I'm stuck [array problem]

3dburns · 2004-03-20T03:53:19

I'm doing a program where I have to ask the user to input as many numbers as they want as long as they are between 1 and 50. (Yes, it's for school.) Now, I know how to do that but I have to make a Histogram that shows how many numbers the user inputed. (Example: If Entered 4,5 and 50, the program should say: 1-5 ** ... 45-50 *) I have my array set up so that when the user inputs their number, a counter for that particular number incriments up one. So if I enter 3 then it takes Nums[3-1]++. So I have the actual number of times each number is inputed but I need to combine them all in fives. (1-5, 6-10 etc) I've thought hard about how to do it but after two wasted class periods, I'm stuck. Any help or suggestions would be very appreciated. [edited by - 3dburns on March 20, 2004 2:31:47 AM]

For Beginners

Started by 3dburns March 20, 2004 01:30 AM

16 comments, last by 3dburns 20 years, 1 month ago

SiCrane

11,840

March 20, 2004 02:05 AM

Well six to ten is a lot like one to five. Except every number is five bigger.

3dburns

122

Author

March 20, 2004 02:14 AM

int x=1;int y=5;while (x <= 50) {  int count=1;  while (x <= y) {     Hist[count-1] += Nums[x-1];     x++;  }  count++;  y += 5;}

that should work right...i hope.

RowanPD

118

March 20, 2004 02:15 AM

I''m wondering if using a for loop is much nicer to use than a while loop.
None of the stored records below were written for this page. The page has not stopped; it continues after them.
-- ==== Sys2Proof/Laws/State.lean ====
section
/-! SUPPORT. Laws of the state's updates: each update changes the one field it names, and reads find what was written. -/

namespace Sys2Proof.Machine

/-! `setPkg` -/

@[simp] theorem State.setPkg_cycle (s : State) (k : Nat) (p : Pkg) : (s.setPkg k p).cycle = s.cycle := rfl
@[simp] theorem State.setPkg_agenda (s : State) (k : Nat) (p : Pkg) : (s.setPkg k p).agenda = s.agenda := rfl
@[simp] theorem State.setPkg_cur (s : State) (k : Nat) (p : Pkg) : (s.setPkg k p).cur = s.cur := rfl
@[simp] theorem State.setPkg_mem (s : State) (k : Nat) (p : Pkg) : (s.setPkg k p).mem = s.mem := rfl
@[simp] theorem State.setPkg_writes (s : State) (k : Nat) (p : Pkg) : (s.setPkg k p).writes = s.writes := rfl
@[simp] theorem State.setPkg_relAt (s : State) (k : Nat) (p : Pkg) : (s.setPkg k p).relAt = s.relAt := rfl
@[simp] theorem State.setPkg_troupes (s : State) (k : Nat) (p : Pkg) : (s.setPkg k p).troupes = s.troupes := rfl
@[simp] theorem State.setPkg_waves (s : State) (k : Nat) (p : Pkg) : (s.setPkg k p).waves = s.waves := rfl
@[simp] theorem State.setPkg_corps (s : State) (k : Nat) (p : Pkg) : (s.setPkg k p).corps = s.corps := rfl
@[simp] theorem State.setPkg_wires (s : State) (k : Nat) (p : Pkg) : (s.setPkg k p).wires = s.wires := rfl
@[simp] theorem State.setPkg_walks (s : State) (k : Nat) (p : Pkg) : (s.setPkg k p).walks = s.walks := rfl
@[simp] theorem State.setPkg_arrImages (s : State) (k : Nat) (p : Pkg) : (s.setPkg k p).arrImages = s.arrImages := rfl
@[simp] theorem State.setPkg_nextId (s : State) (k : Nat) (p : Pkg) : (s.setPkg k p).nextId = s.nextId := rfl
@[simp] theorem State.setPkg_fresh (s : State) (k : Nat) (p : Pkg) : (s.setPkg k p).fresh = s.fresh := rfl

/-! `modPkg` -/

@[simp] theorem State.modPkg_cycle (s : State) (k : Nat) (f : Pkg → Pkg) : (s.modPkg k f).cycle = s.cycle := rfl
@[simp] theorem State.modPkg_agenda (s : State) (k : Nat) (f : Pkg → Pkg) : (s.modPkg k f).agenda = s.agenda := rfl
@[simp] theorem State.modPkg_cur (s : State) (k : Nat) (f : Pkg → Pkg) : (s.modPkg k f).cur = s.cur := rfl
@[simp] theorem State.modPkg_mem (s : State) (k : Nat) (f : Pkg → Pkg) : (s.modPkg k f).mem = s.mem := rfl
@[simp] theorem State.modPkg_writes (s : State) (k : Nat) (f : Pkg → Pkg) : (s.modPkg k f).writes = s.writes := rfl
@[simp] theorem State.modPkg_relAt (s : State) (k : Nat) (f : Pkg → Pkg) : (s.modPkg k f).relAt = s.relAt := rfl
@[simp] theorem State.modPkg_troupes (s : State) (k : Nat) (f : Pkg → Pkg) : (s.modPkg k f).troupes = s.troupes := rfl
@[simp] theorem State.modPkg_waves (s : State) (k : Nat) (f : Pkg → Pkg) : (s.modPkg k f).waves = s.waves := rfl
@[simp] theorem State.modPkg_corps (s : State) (k : Nat) (f : Pkg → Pkg) : (s.modPkg k f).corps = s.corps := rfl
@[simp] theorem State.modPkg_wires (s : State) (k : Nat) (f : Pkg → Pkg) : (s.modPkg k f).wires = s.wires := rfl
@[simp] theorem State.modPkg_walks (s : State) (k : Nat) (f : Pkg → Pkg) : (s.modPkg k f).walks = s.walks := rfl
@[simp] theorem State.modPkg_arrImages (s : State) (k : Nat) (f : Pkg → Pkg) : (s.modPkg k f).arrImages = s.arrImages := rfl
@[simp] theorem State.modPkg_nextId (s : State) (k : Nat) (f : Pkg → Pkg) : (s.modPkg k f).nextId = s.nextId := rfl
@[simp] theorem State.modPkg_fresh (s : State) (k : Nat) (f : Pkg → Pkg) : (s.modPkg k f).fresh = s.fresh := rfl

/-! `setWave` -/

@[simp] theorem State.setWave_cycle (s : State) (w : Nat) (v : Wave) : (s.setWave w v).cycle = s.cycle := rfl
@[simp] theorem State.setWave_agenda (s : State) (w : Nat) (v : Wave) : (s.setWave w v).agenda = s.agenda := rfl
@[simp] theorem State.setWave_cur (s : State) (w : Nat) (v : Wave) : (s.setWave w v).cur = s.cur := rfl
@[simp] theorem State.setWave_mem (s : State) (w : Nat) (v : Wave) : (s.setWave w v).mem = s.mem := rfl
@[simp] theorem State.setWave_writes (s : State) (w : Nat) (v : Wave) : (s.setWave w v).writes = s.writes := rfl
@[simp] theorem State.setWave_relAt (s : State) (w : Nat) (v : Wave) : (s.setWave w v).relAt = s.relAt := rfl
@[simp] theorem State.setWave_pkgs (s : State) (w : Nat) (v : Wave) : (s.setWave w v).pkgs = s.pkgs := rfl
@[simp] theorem State.setWave_troupes (s : State) (w : Nat) (v : Wave) : (s.setWave w v).troupes = s.troupes := rfl
@[simp] theorem State.setWave_corps (s : State) (w : Nat) (v : Wave) : (s.setWave w v).corps = s.corps := rfl
@[simp] theorem State.setWave_wires (s : State) (w : Nat) (v : Wave) : (s.setWave w v).wires = s.wires := rfl
@[simp] theorem State.setWave_walks (s : State) (w : Nat) (v : Wave) : (s.setWave w v).walks = s.walks := rfl
@[simp] theorem State.setWave_arrImages (s : State) (w : Nat) (v : Wave) : (s.setWave w v).arrImages = s.arrImages := rfl
@[simp] theorem State.setWave_nextId (s : State) (w : Nat) (v : Wave) : (s.setWave w v).nextId = s.nextId := rfl
@[simp] theorem State.setWave_fresh (s : State) (w : Nat) (v : Wave) : (s.setWave w v).fresh = s.fresh := rfl

/-! `modWave` -/

@[simp] theorem State.modWave_cycle (s : State) (w : Nat) (f : Wave → Wave) : (s.modWave w f).cycle = s.cycle := rfl
@[simp] theorem State.modWave_agenda (s : State) (w : Nat) (f : Wave → Wave) : (s.modWave w f).agenda = s.agenda := rfl
@[simp] theorem State.modWave_cur (s : State) (w : Nat) (f : Wave → Wave) : (s.modWave w f).cur = s.cur := rfl
@[simp] theorem State.modWave_mem (s : State) (w : Nat) (f : Wave → Wave) : (s.modWave w f).mem = s.mem := rfl
@[simp] theorem State.modWave_writes (s : State) (w : Nat) (f : Wave → Wave) : (s.modWave w f).writes = s.writes := rfl
@[simp] theorem State.modWave_relAt (s : State) (w : Nat) (f : Wave → Wave) : (s.modWave w f).relAt = s.relAt := rfl
@[simp] theorem State.modWave_pkgs (s : State) (w : Nat) (f : Wave → Wave) : (s.modWave w f).pkgs = s.pkgs := rfl
@[simp] theorem State.modWave_troupes (s : State) (w : Nat) (f : Wave → Wave) : (s.modWave w f).troupes = s.troupes := rfl
@[simp] theorem State.modWave_corps (s : State) (w : Nat) (f : Wave → Wave) : (s.modWave w f).corps = s.corps := rfl
@[simp] theorem State.modWave_wires (s : State) (w : Nat) (f : Wave → Wave) : (s.modWave w f).wires = s.wires := rfl
@[simp] theorem State.modWave_walks (s : State) (w : Nat) (f : Wave → Wave) : (s.modWave w f).walks = s.walks := rfl
@[simp] theorem State.modWave_arrImages (s : State) (w : Nat) (f : Wave → Wave) : (s.modWave w f).arrImages = s.arrImages := rfl
@[simp] theorem State.modWave_nextId (s : State) (w : Nat) (f : Wave → Wave) : (s.modWave w f).nextId = s.nextId := rfl
@[simp] theorem State.modWave_fresh (s : State) (w : Nat) (f : Wave → Wave) : (s.modWave w f).fresh = s.fresh := rfl
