/-! ### Notices, holds, the calendar -/

/-- A notice that has come from package 1. -/
def noticed (kd : NKind) (tok : W32) (v : W64) (f : Fab → Fab) : State :=
  (solo []).modPkg 0 (fun p => { p with podsize := 2, fab := f { p.fab with inNotices := [(1, ⟨kd, 1, tok, v⟩)] } })
theorem witness_NoticesAndExpiry :
    (∀ kd ∈ [NKind.landed, .release, .applied, .forwarded, .holdFree, .expiry, .relayed],
      ((noticed kd 0x80000001 2 id).pkg 0).fab.inNotices = [(1, ⟨kd, 1, 0x80000001, 2⟩)]) ∧
    (let s := noticed .landed 0x80000001 0 (fun f => { f with toks := [(1, { Tok.init with st := .pend, deps := [(1, 2)] })] })
     let y := (s.pkg 0).tok (tokIdx 0x80000001)
     y.st = .pend ∧ y.gen = tokGen 0x80000001 ∧ (1, 2) ∈ y.deps) ∧
    (let h : Hold := ⟨1, 0x80000001, some onToken, 0, 0, []⟩
     let s := noticed .release 0x80000001 2 (fun f => { f with holds := [h] })
     (s.pkg 0).fab.holds = [h] ∧ h.src = 1 ∧ h.token = 0x80000001 ∧ h.pkt = some onToken ∧ (s.pkg 0).calRound < h.round + 4) ∧
    (let h : Hold := ⟨1, 0x80000001, some onToken, 0, 0, []⟩
     let s := noticed .release 0x80000001 2 (fun f => { f with holds := [h], caltime := 4096 })
     (s.pkg 0).fab.holds[0]? = some h ∧ h.round + 4 ≤ (s.pkg 0).calRound) := by
  refine ⟨fun kd _ => rfl, ⟨rfl, by decide, by decide⟩, ⟨rfl, rfl, rfl, rfl, by decide⟩, rfl, by decide⟩
/-- Package 0 of a pod of two, one port good, with a packet for package 1; a frame that has come for it. -/
def podOfTwo (f : Fab → Fab) : State := (solo []).modPkg 0 (fun p => { p with podsize := 2, fab := f { p.fab with
  ports := (List.range 15).map (fun i => (i + 1, ⟨0x1F, [], 0x1F, none⟩)) } })
theorem witness_CalendarAndPorts :
    (let s := podOfTwo (fun f => { f with peers := [(1, { Peer.init with vq := [{ toPage .store 0x1000 with src := 0, dst := 1 }] })] })
     let p := s.pkg 0
     let good := fun (i : Nat) => 9 - ((List.range 9).filter (fun b => (p.port i).bad.getLsbD b)).length
     flook s.pkgs 1 = none ∧
     p.fab.offset = 0 ∧ (∀ e ∈ p.fab.ports, e.2.newBad = e.2.bad) ∧ p.silent = false ∧ p.fab.csync = false ∧ p.podsize = 2 ∧
     (∀ i, i < 16 → (5 ≤ good i ↔ i = 0)) ∧ ({ toPage .store 0x1000 with src := 0, dst := 1 } : Packet).again = false ∧ (p.peer 1).relay = [] ∧ p.fab.spray = [] ∧ (p.peer 1).notices = [] ∧ p.countNotices 1 = [] ∧
     (p.peer 1).vq = [{ toPage .store 0x1000 with src := 0, dst := 1 }] ∧ p.mayStart pacePort = true ∧
     (p.peer 1).flightD.sum + ({ toPage .store 0x1000 with src := 0, dst := 1 } : Packet).flits ≤ 16384 ∧
     ({ toPage .store 0x1000 with src := 0, dst := 1 } : Packet).flits ≤ 774) ∧
    (let s := podOfTwo (fun f => { f with csync := true, freeRun := some 0 })
     (s.pkg 0).fab.csync = true ∧ (s.pkg 0).fab.freeRun ≠ none) ∧
    (∃ f x, f = (⟨1, 0, 0, 0, 0, 0, 0, 0, 0, 0, false, [], [x]⟩ : Frame) ∧
      x = { toPage .store 0x1000 with dst := 0, seq := 1 } ∧ x.src = f.src ∧ f.src ≠ 0 ∧ ((podOfTwo id).pkg 0).silent = false ∧
      5 ≤ 9 - ((List.range 9).filter (fun b => (((podOfTwo id).pkg 0).port f.port).bad.getLsbD b)).length ∧
      x.seq = ((((podOfTwo id).pkg 0).peer f.src).rxD + 1)) := by
  refine ⟨by decide, by decide, _, _, rfl, rfl, rfl, by decide, by decide, by decide, by decide⟩
theorem witness_CalendarFaults :
    (let p := (podOfTwo (fun f => { f with caltime := 64 * 1024 })).pkg 0
     fget 0 (p.port 15).clean 8 + 64 ≤ p.slotNo) ∧ (let p := (podOfTwo id).pkg 0; p.slotNo < fget 0 (p.port 15).clean 8 + 64) ∧
    (let p := (podOfTwo (fun f => { f with masters := [1, 0], caltime := 4096 })).pkg 0
     2 ≤ p.podsize ∧ p.fab.masters = [1] ++ 0 :: [] ∧ p.fab.since + 4 ≤ p.calRound ∧ (p.peer 1).lastHeard = 0) ∧
    (let p := (podOfTwo (fun f => { f with masters := [1], caltime := 4096 })).pkg 0
     p.fab.masters = [1] ∧ (p.peer 1).lastHeard = 0 ∧ p.fab.since + 4 ≤ p.calRound) ∧
    (let p := (podOfTwo (fun f => { f with masters := [1] })).pkg 0; p.fab.masters = [1] ∧ (p.peer 1).lastHeard = 0 ∧ ¬ p.fab.since + 4 ≤ p.calRound) ∧
    (let p := (podOfTwo (fun f => { f with freeRun := some 0, caltime := 16 * 1024 })).pkg 0
     p.fab.freeRun = some 0 ∧ 0 + 16 ≤ p.calRound ∧ p.fab.csync = false) ∧
    (let p := (podOfTwo (fun f => { f with freeRun := some 0 })).pkg 0; p.fab.freeRun = some 0 ∧ p.calRound < 0 + 16) := by decide
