-- ==== Sys2Proof/Proofs/KeepsMemoryAndFabric.lean ====
section
/-! SUPPORT. Accesses, atomics, pages, the heap, remote operations and the calendar keep memory in its canonical form and answer a next state. -/

namespace Sys2Proof
open Machine
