-- ==== Sys2Proof/Proofs/KeepsSteps.lean ====
section
/-! SUPPORT. Groups, selection, what is due and the passing of a cycle keep memory in its canonical form; so every step does. -/

namespace Sys2Proof
open Machine
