-- ==== Sys2Proof/Proofs/StopsOfWaves.lean ====
section
/-! SUPPORT. What a wave's stop leaves of it (R306, R309), where each lane's part is its stop record or none. -/

namespace Sys2Proof

open Machine

/-! ### A stop of a wave in user mode -/

section
variable {s : State} {w : Nat} {st : List StopRec}

/-- The wave as its stop leaves it. -/
def stoppedWave (v : Wave) (st : List StopRec) : Wave :=
  { (v.upd (lanesOf v.live) (fun l x => x.stopWith (st.find? (fun r => r.lane == l)))) with
    stopped := true, waits := [], trapLanes := trapMask st }
theorem takeStop_user (hne : st ≠ []) (hsys : (s.wave w).sys = false) : takeStop s w st =
    (s.modCore (s.troupe (s.wave w).tid).pkg (s.troupe (s.wave w).tid).core (fun c => { c with grantQ := c.grantQ.filter (fun g => g.1 != w) })).setWave w
      (stoppedWave (s.wave w) st) := by
  cases st with
  | nil => exact absurd rfl hne
  | cons r rs =>
    unfold takeStop
    simp only [hsys]
    rfl
theorem takeStop_wave_ne (hne : st ≠ []) (hsys : (s.wave w).sys = false) {x : Nat} (h : x ≠ w) : (takeStop s w st).wave x = s.wave x := by
  rw [takeStop_user hne hsys, State.wave_setWave, if_neg h, State.wave_modCore]
theorem takeStop_wave_self (hne : st ≠ []) (hsys : (s.wave w).sys = false) : (takeStop s w st).wave w = stoppedWave (s.wave w) st := by
  rw [takeStop_user hne hsys, State.wave_setWave_self]
theorem stoppedWave_lane (v : Wave) (st : List StopRec) (l : Nat) : (stoppedWave v st).lane l =
    if l < 32 ∧ (v.lane l).st ≠ .exit then (v.lane l).stopWith (st.find? (fun r => r.lane == l)) else v.lane l := by
  have e : (stoppedWave v st).lane l = (v.upd (lanesOf v.live) (fun l x => x.stopWith (st.find? (fun r => r.lane == l)))).lane l := rfl
  rw [e, Wave.lane_upd _ _ _ _ (lanesOf_nodup _)]
  simp [live_getLsbD]
theorem takeStop_lane (hne : st ≠ []) (hsys : (s.wave w).sys = false) (l : Nat) : (takeStop s w st).lane w l =
    if l < 32 ∧ (s.lane w l).st ≠ .exit then (s.lane w l).stopWith (st.find? (fun r => r.lane == l)) else s.lane w l := by
  unfold State.lane
  rw [takeStop_wave_self hne hsys, stoppedWave_lane]
theorem takeStop_memory (hne : st ≠ []) (hsys : (s.wave w).sys = false) : (takeStop s w st).mem = s.mem ∧ (takeStop s w st).writes = s.writes ∧
    (takeStop s w st).troupes = s.troupes ∧ (takeStop s w st).corps = s.corps ∧ (takeStop s w st).cur = s.cur ∧ (takeStop s w st).cycle = s.cycle := by
  rw [takeStop_user hne hsys]
  exact ⟨rfl, rfl, rfl, rfl, rfl, rfl⟩
end

/-- What a stop keeps of a lane. -/
theorem stopWith_keeps (x : Lane) (r : Option StopRec) : (x.stopWith r).st = .trap ∧ (x.stopWith r).g = x.g ∧ (x.stopWith r).p = x.p ∧
    (x.stopWith r).lflags = x.lflags ∧ (x.stopWith r).pend = x.pend := by
  cases r with
  | none => exact ⟨rfl, rfl, rfl, rfl, rfl⟩
  | some r =>
    unfold Lane.stopWith
    dsimp only
    split
    · exact ⟨rfl, rfl, rfl, rfl, rfl⟩
    · split <;> exact ⟨rfl, rfl, rfl, rfl, rfl⟩
/-- A lane with no part in the stop records NONE where it stands. -/
theorem stopWith_none_records (x : Lane) : (x.stopWith none).trapCause = 0 ∧ (x.stopWith none).trapVa = 0 ∧ (x.stopWith none).trapPc = x.pc ∧
    (x.stopWith none).resume = x.pc := ⟨rfl, rfl, rfl, rfl⟩
/-- A lane whose group has completed records the instruction's PC and goes on after it. -/
theorem stopWith_after_records {x : Lane} {r : StopRec} (h1 : r.stays = false) (h2 : r.after = true) (h3 : r.code ≠ 0x80) :
    (x.stopWith (some r)).trapCause = r.code ++ r.sub ++ r.cause.code ∧ (x.stopWith (some r)).trapVa = r.va ∧ (x.stopWith (some r)).trapPc = r.pc ∧
    (x.stopWith (some r)).resume = x.pc := by
  have h3' : r.code ≠ 128#16 := h3
  simp [Lane.stopWith, h1, h2, h3']
/-- A lane whose instruction is to be taken up again records the instruction's PC and stays there. -/
theorem stopWith_again_records {x : Lane} {r : StopRec} (h1 : r.stays = false) (h2 : r.after = false ∨ r.code = 0x80) :
    (x.stopWith (some r)).trapCause = r.code ++ r.sub ++ r.cause.code ∧ (x.stopWith (some r)).trapVa = r.va ∧ (x.stopWith (some r)).trapPc = r.pc ∧
    (x.stopWith (some r)).resume = r.pc := by
  rcases h2 with h2 | h2 <;> simp [Lane.stopWith, h1, h2]
/-- A lane that stands where it is stopped keeps its PC. -/
theorem stopWith_stays_records {x : Lane} {r : StopRec} (h1 : r.stays = true) :
    (x.stopWith (some r)).trapCause = r.code ++ r.sub ++ r.cause.code ∧ (x.stopWith (some r)).trapVa = r.va ∧ (x.stopWith (some r)).trapPc = x.pc ∧
    (x.stopWith (some r)).resume = x.pc := by
  simp [Lane.stopWith, h1]

theorem getLsbD_trapMask (st : List StopRec) {l : Nat} (hl : l < 32) :
    (trapMask st).getLsbD l = true ↔ ∃ r ∈ st, r.cause ≠ .none ∧ r.lane = l := by
  rw [trapMask, getLsbD_maskOf]
  simp only [List.mem_map, List.mem_filter, Bool.and_eq_true, decide_eq_true_eq, hl, and_true, bne_iff_ne, and_assoc]

/-! ### Stops whose group has completed (R309) -/

/-- What a lane stands on once its path has gone on. -/
theorem advance_lane {s : State} {st : List StopRec} {l : Nat} (h : l < 32) (hm : (stopMask st).getLsbD l = false) :
    ((s.advance st).lane s.cur.wid l).pc = standsAt s l ∧ ((s.advance st).lane s.cur.wid l).st = (s.lane s.cur.wid l).st ∧
    ((s.advance st).lane s.cur.wid l).g = (s.lane s.cur.wid l).g ∧ ((s.advance st).lane s.cur.wid l).p = (s.lane s.cur.wid l).p ∧
    ((s.advance st).lane s.cur.wid l).lflags = (s.lane s.cur.wid l).lflags ∧ ((s.advance st).lane s.cur.wid l).pend = (s.lane s.cur.wid l).pend := by
  unfold State.advance
  rw [State.lane_updLanes]
  simp only [true_and, BitVec.getLsbD_and, BitVec.getLsbD_not, hm, h, decide_true, Bool.true_and, Bool.not_false, Bool.and_true, Bool.and_eq_true,
    Bool.not_eq_true']
  unfold standsAt
  by_cases h1 : s.cur.lanes.getLsbD l = true <;> by_cases h2 : s.cur.moved.getLsbD l = false <;>
    by_cases h3 : (s.lane s.cur.wid l).st = .run <;> simp [h1, h2, h3]
theorem advance_lane_exit (s : State) (st : List StopRec) {l : Nat} (h : (s.lane s.cur.wid l).st = .exit) :
    (s.advance st).lane s.cur.wid l = s.lane s.cur.wid l := by
  unfold State.advance
  rw [State.lane_updLanes]
  split
  · rw [if_neg (by rw [h]; simp)]
  · rfl

/-- Stops of the active lanes, each recorded once its group has completed. -/
theorem finish_stopsAfter {s : State} {m : Mods} {f : Nat → StopRec} (h : Alone s) (ha : ∃ l, On s m l) (hl : ∀ l, (f l).lane = l)
    (hs : ∀ l, (f l).stays = false) (haf : ∀ l, (f l).after = true) (hn : ∀ l, (f l).cause ≠ .none) :
    StopsAs s (finish s ((s.activeLanes m).map f)) (fun l => decide (l ∈ s.activeLanes m))
      (fun l => (f l).code ++ (f l).sub ++ (f l).cause.code) (fun l => (f l).va) (fun l => (f l).pc)
      (fun l => if (f l).code = 0x80 then (f l).pc else standsAt s l) (standsAt s) := by
  obtain ⟨e, he⟩ := ha
  set st := (s.activeLanes m).map f with hst
  have hne : st ≠ [] := by
    rw [hst, ne_eq, List.map_eq_nil_iff]
    exact List.ne_nil_of_mem (mem_activeLanes.2 he)
  have hmask : stopMask st = 0 := by
    unfold stopMask
    rw [List.filter_eq_nil_iff.2 (by intro r hr; obtain ⟨x, -, rfl⟩ := List.mem_map.1 hr; simp [haf x])]
    rfl
  have hsys : ((s.advance st).wave s.cur.wid).sys = false := by
    simp only [State.advance, State.wave_updLanes_self]
    exact h.1
  have hfin : finish s st = takeStop (s.advance st) s.cur.wid st := by
    unfold finish State.raise
    rw [if_neg (by rw [State.advance_cur, h.2.1, h.2.2]; simp), State.advance_cur]
  have hfind : ∀ l, st.find? (fun r => r.lane == l) = if l ∈ s.activeLanes m then some (f l) else none := find_stop hl _
  have hadv : ∀ l, l < 32 → _ := fun l hlt => advance_lane (s := s) (st := st) hlt (by rw [hmask]; simp)
  rw [hfin]
  refine ⟨fun w hw => ?_, ?_, fun l hx => ?_, fun l hlt hx => ?_, ?_⟩
  · rw [takeStop_wave_ne hne hsys hw, State.advance, State.wave_updLanes, if_neg hw]
  · rw [takeStop_wave_self hne hsys]
    refine ⟨rfl, hsys.trans h.1.symm, rfl, fun l hlt => (getLsbD_trapMask st hlt).trans ?_⟩
    rw [hst, decide_eq_true_eq]
    constructor
    · rintro ⟨r, hr, -, rfl⟩
      obtain ⟨x, hx, rfl⟩ := List.mem_map.1 hr
      rwa [hl]
    · exact fun hx => ⟨f l, List.mem_map.2 ⟨l, hx, rfl⟩, hn l, hl l⟩
  · rw [takeStop_lane hne hsys, advance_lane_exit s st hx, if_neg (by simp [hx])]
  · obtain ⟨p1, p2, p3, p4, p5, p6⟩ := hadv l hlt
    dsimp only
    rw [takeStop_lane hne hsys, if_pos ⟨hlt, by rwa [p2]⟩, hfind]
    obtain ⟨k1, k2, k3, k4, k5⟩ := stopWith_keeps ((s.advance st).lane s.cur.wid l) (if l ∈ s.activeLanes m then some (f l) else none)
    refine ⟨k1, k2.trans p3, k3.trans p4, k4.trans p5, k5.trans p6, fun hw => ?_, fun hw => ?_⟩
    · rw [if_pos (of_decide_eq_true hw)]
      by_cases hc : (f l).code = 0x80
      · rw [if_pos hc]
        exact stopWith_again_records (hs l) (.inr hc)
      · rw [if_neg hc]
        obtain ⟨r1, r2, r3, r4⟩ := stopWith_after_records (x := (s.advance st).lane s.cur.wid l) (hs l) (haf l) hc
        exact ⟨r1, r2, r3, r4.trans p1⟩
    · rw [if_neg (of_decide_eq_false hw)]
      obtain ⟨r1, r2, r3, r4⟩ := stopWith_none_records ((s.advance st).lane s.cur.wid l)
      exact ⟨r1, r2, r3.trans p1, r4.trans p1⟩
  · obtain ⟨q1, q2, q3, q4, q5, q6⟩ := takeStop_memory hne hsys
    exact ⟨q1, q2, q3, q4, q5, q6⟩

/-- The word that a trap with a code leaves in TRAPCAUSE. -/
theorem causeWord_code (code : W16) (c : Cause) : code ++ (0 : Byte) ++ c.code = causeWord c.code.toNat 0 code.toNat := by
  apply BitVec.eq_of_toNat_eq
  have h1 := code.isLt
  have h2 := c.code.isLt
  rw [causeWord, BitVec.toNat_append, BitVec.toNat_append, BitVec.toNat_ofNat, show (0 : Byte).toNat = 0 from rfl, Nat.or_zero,
    ← Nat.shiftLeft_add_eq_or_of_lt h2, Nat.shiftLeft_eq, Nat.shiftLeft_eq]
  omega
/-- An instruction that stops every active lane with a cause and a code, after its group. -/
theorem trapAll_stops {s : State} {m : Mods} {c : Cause} {code : W16} (h : Alone s) (ha : ∃ l, On s m l)
    (hs : c ≠ .none ∧ c ≠ .orphan ∧ c ≠ .preempt ∧ c ≠ .page ∧ c ≠ .prot) (hc : code ≠ 0x80) :
    ∃ who : Nat → Bool, (∀ l, who l = true ↔ On s m l) ∧ StopsAs s (trapAll s m c code) who (fun _ => causeWord c.code.toNat 0 code.toNat) (fun _ => 0)
      (fun _ => s.cur.pc) (standsAt s) (standsAt s) := by
  obtain ⟨h1, h2, h3, h4, h5⟩ := hs
  have key := finish_stopsAfter (f := fun l => ⟨l, c, 0, code, 0, true, s.cur.memb, s.cur.pc⟩) h ha (fun _ => rfl)
    (fun _ => by simp [StopRec.stays, h2, h3, h4, h5]) (fun _ => rfl) (fun _ => h1)
  simp only [causeWord_code, if_neg hc] at key
  exact ⟨_, fun l => by rw [decide_eq_true_eq, mem_activeLanes], key⟩

/-- Settles O14, from the law of the stops that are taken after their group. -/
theorem trapInstructions : Obligations.TrapInstructions := by
  unfold Obligations.TrapInstructions
  intro s m n h ha
  have hn : n.toNat < 128 := n.isLt
  have hw : (n.setWidth 16).toNat = n.toNat := by rw [BitVec.toNat_setWidth, Nat.mod_eq_of_lt (by omega)]
  have hx : (0x100#16 + n.setWidth 16).toNat = 0x100 + n.toNat := by
    rw [BitVec.toNat_add, hw, BitVec.toNat_ofNat]
    omega
  have trap : ∀ c : W16, c.toNat ≠ 0x80 → c ≠ 0x80 := fun c hc h0 => hc (by rw [h0]; rfl)
  refine ⟨?_, ?_, ?_⟩
  · obtain ⟨who, hwho, key⟩ := trapAll_stops (c := .trap) (code := n.setWidth 16) h ha (by decide) (trap _ (by omega))
    rw [hw] at key
    exact ⟨_, who, rfl, hwho, key⟩
  · obtain ⟨who, hwho, key⟩ := trapAll_stops (c := .brk) (code := 0) h ha (by decide) (by decide)
    exact ⟨_, who, rfl, hwho, key⟩
  · obtain ⟨who, hwho, key⟩ := trapAll_stops (c := .trap) (code := 0x100#16 + n.setWidth 16) h ha (by decide) (trap _ (by omega))
    rw [hx] at key
    refine ⟨_, who, ?_, hwho, key⟩
    show execSysc m n s = _
    rw [execSysc, State.curWave, h.1]
    rfl

end Sys2Proof
end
You code would condense to the following

for ( int x = 1 ; x <= 5 ; x++ )
Hist[0] += Nums[x-1];

This is much nicer to read and it''s good to start getting a better style early.

All you need to do now is put in another loop for the histogram array, ie. replace the "0" in Hist[0] with another loop variable. You would essentially place your current code inside another loop and do a little extra maths when referencing the Nums elements.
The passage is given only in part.